My favorite shows — ever, with the possible exception of Barney when I was three — are Parks and Rec and The Office.

They are two of the only shows I return to for reruns (other examples: Friends, Gilmore Girls). Everything else, I watch once and then place permanently on the (figurative, digital) shelf.

Both shows are hilarious, they’re smart, and they meet you where you are when you feel like you have a small job in a small place. But that’s not why I keep returning to them. Both shows are about people who are good to each other.

They’re not about people who are saccharine-sweet to each other. Both shows are full of fights and stumbles. But in both, there is very little cruelty, very little backstabbing, less of a sense that people are being judged by a slim criteria of acceptable traits, physical and otherwise. There is a respect in both for who people are — even the bumbling Michael, even the ridiculous Leslie.

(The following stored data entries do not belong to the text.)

/-- A region brought to its size after an apply: frames beyond it return to the pool, the pages of a smaller window go, and missing frames
are taken (R215). Frames still due are given up first, then the last ones held. -/
def State.fitRegion (s : State) (reg : Nat) : State :=
  let want := s.regionWant reg
  let have_ := runFrames (s.mem.regions.ofRegion reg)
  let due := s.mem.regions.due reg
  if want < have_ + due then
    let s := s.setRegions fun r =>
      { r.setRegion reg (takeRuns (r.ofRegion reg) want) with
        pending := (r.pending.filter fun p => p.1 != reg) ++ ((r.pending.filter fun p => p.1 == reg).take (want - have_)) }
    (if reg = 2 then s.unmapRange (windowVpn + want) (have_ + due - want) else s).pruneMoves
  else if have_ + due < want then
    let n := want - (have_ + due)
    match s.growWhole reg n s.regionFloor with
    | some t => t
    | none => State.growRegion reg s.regionFloor n s
  else s

/-- Every region after an apply, in the table's order. -/
def State.fitRegions (s : State) : State := (((s.fitRegion 0).fitRegion 1).fitRegion 2).windowTables

/-- Does a bundle change a spare, or a port move to half width? A flush and a closure wait for it (R305). -/
def State.bundleChange (s : State) : Bool := !s.integ.stopped.isEmpty || !s.integ.moving.isEmpty

/-- UNMAP (R208); its closure waits for a bundle change (R305). -/
def unmap (seq : Nat) (s : State) : State :=
  match s.entry seq with
  | none => s
  | some e =>
    if e.kind != .unmap || !s.mapTurn e || s.bundleChange then s else
    match e.mapRange with
    | none => s.finish seq stMapInvalid 0 0
    | some (vpn, n) => ((s.unmapRange vpn n).ranNow seq).finish seq stOk 0 0

/-- PROTECT: WRITE of every mapped page of the range, and of the lines of those pages (R209). -/
def protect (seq : Nat) (s : State) : State :=
  match s.entry seq with
  | none => s
  | some e =>
    if e.kind != .protect || !s.mapTurn e then s else
    match e.mapRange with
    | none => s.finish seq stMapInvalid 0 0
    | some (vpn, n) =>
      let w := (e.word 5).getLsbD 61
      let inside (v : Nat) : Bool := decide (vpn ≤ v) && decide (v < vpn + n)
      let s : State := { s with
        mem := { s.mem with pages := s.mem.pages.map fun p => if inside p.1 then (p.1, { p.2 with write := w }) else p }
        felt := { s.felt with
          lines := s.felt.lines.map fun l => if inside (l.1 / 16384) then (l.1, { l.2 with write := w }) else l
          leaving := s.felt.leaving.map fun l => if inside (l.1 / 16384) then (l.1, { l.2 with write := w }) else l } }
      (s.ranNow seq).finish seq stOk 0 0

/-! ### Fills and walks -/

/-- A granule of a second-tier port that its expander cannot correct: it reads as MEM poison from then on (R295). -/
def State.markGranule (s : State) (tier granule : Nat) : State :=
  if tier = 1 then
    { s with mem := { s.mem with tier0 := { s.mem.tier0 with marks := NMap.put s.mem.tier0.marks granule .mem } } }
  else { s with mem := { s.mem with tier1 := { s.mem.tier1 with marks := NMap.put s.mem.tier1.marks granule .mem } } }

/-- Does the fill of a sector cross the half-link: does its memory lie in the other half than its home bank (R18, R171, R214)? -/
def State.fillCrosses (s : State) (sn : Nat) : Bool :=
  match s.page (sn / 65536) with
  | some p => !p.lost && !p.zeromask.getLsbD (subOfSect sn) &&
      (if p.tier = 0 then s.stackOf (physSect p.frame sn * 32) / 8 else p.tier - 1) != homeHalf (sn / 4)
  | none => false
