/-- A request refused with an ERROR message; a violation is logged and counted (R212). (DESIGN CHOICE, notes/assumptions/53.md). -/
def State.refuseMsg (s : State) (p : Nat) (m : PMsg) (addr : Nat) (kind : Option Nat) : State :=
  let s := match kind with
    | some k => s.violation addr (peerAgent p) k
    | none => s
  (s.popMsg p 0).answer p m 5 addr [blankSector]

/-- A remote WRITE acts on this module's device memory (R413). -/
def write (p : Nat) (s : State) : State :=
  match s.headMsg p 0 with
  | none => s
  | some m =>
    if m.mtype ≠ 0 || !s.peerServed p then s else
    let addr := m.addr / 32 * 32
    match s.peerBad addr m.len true with
    | some (a, k) => s.refuseMsg p m a k
    | none =>
      let bad := if s.haltOn 2 then firstPoison addr m.data else none
      -- under HALT the sectors before the poisoned one are written (R293)
      let data := match bad with
        | some (a, _) => m.data.take ((a - addr) / 32)
        | none => m.data
      match State.peerStore p addr data s, bad with
      | (t, false), _ => s.keepDefer t
      | (t, true), some (a, c) => ((t.poisonHalted (peerAgent p) (some (0, a)) 0 2 c).refuseMsg p m a none).retry
      | (t, true), none => ((t.popMsg p 0).answer p m 3 m.addr [blankSector]).retry

/-- A remote READ is answered with READ_DATA (R413). -/
def read (p : Nat) (s : State) : State :=
  match s.headMsg p 0 with
  | none => s
  | some m =>
    if m.mtype ≠ 1 || !s.peerServed p then s else
    let addr := m.addr / 32 * 32
    match s.peerBad addr m.len false with
    | some (a, k) => s.refuseMsg p m a k
    | none =>
      match State.peerLoad p m.len addr s with
      | (t, none) => s.keepDefer t
      | (t, some l) =>
        match (if t.haltOn 2 then firstPoison addr l else none) with
        | some (a, c) => (t.poisonHalted (peerAgent p) (some (0, a)) 0 2 c).refuseMsg p m a none
        | none => (t.popMsg p 0).answer p m 2 m.addr l

/-- The outstanding request with a tag answered. -/
def State.settleReq (s : State) (p : Nat) (ok : PReq → Bool) (f : PReq → PReq) : State :=
  s.adjPeer p fun x => { x with outst := adjFirst ok f x.outst }

/-- READ_DATA completes an outstanding read. -/
def readData (p : Nat) (s : State) : State :=
  match s.headMsg p 1 with
  | none => s
  | some m =>
    if m.mtype ≠ 2 then s
    else (s.popMsg p 1).settleReq p (fun r => r.tag == m.tag && r.isRead && r.answer.isNone) fun r => { r with answer := some m.data }

/-- WRITE_ACK completes an outstanding write. -/
def writeAck (p : Nat) (s : State) : State :=
  match s.headMsg p 1 with
  | none => s
  | some m =>
    if m.mtype ≠ 3 then s
    else (s.popMsg p 1).adjPeer p fun x => { x with outst := dropFirst (fun r => r.tag == m.tag && !r.isRead && !r.failed) x.outst }

/-- ERROR ends the request it names. -/
def error (p : Nat) (s : State) : State :=
  match s.headMsg p 1 with
  | none => s
  | some m =>
    if m.mtype ≠ 5 then s
    else (s.popMsg p 1).settleReq p (fun r => r.tag == m.tag && !r.failed) fun r => { r with failed := true }

end Sys2Proof.Machine
end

So many shows aren’t like that. Even Brothers & Sisters, my current binge-watching show of choice, features a whole lot of family backstabbing — even though it’s about, the whole show is about, this big, rambling family and their loyalty to each other. That’s the episode format — someone gets stabbed in the back, someone goes way over the line, and then they make up.

That is not the kind of life I want to live. I want to live in community with people — my friends, my coworkers, my family especially — and, yes, I want to fight with them! I want to have honest arguments. I don’t necessarily want to make mistakes — but I don’t want to be a robot either, so I know that I will often say the wrong things.

I don’t want to prioritize myself over other people. I don’t want to set off the laugh track by making easy digs at people who don’t fit seamlessly enough into the culture around me.

I want relationships that are built on stumbling and mistakes, a life that cuts people some slack — a life someone would be comfortable returning to in reruns.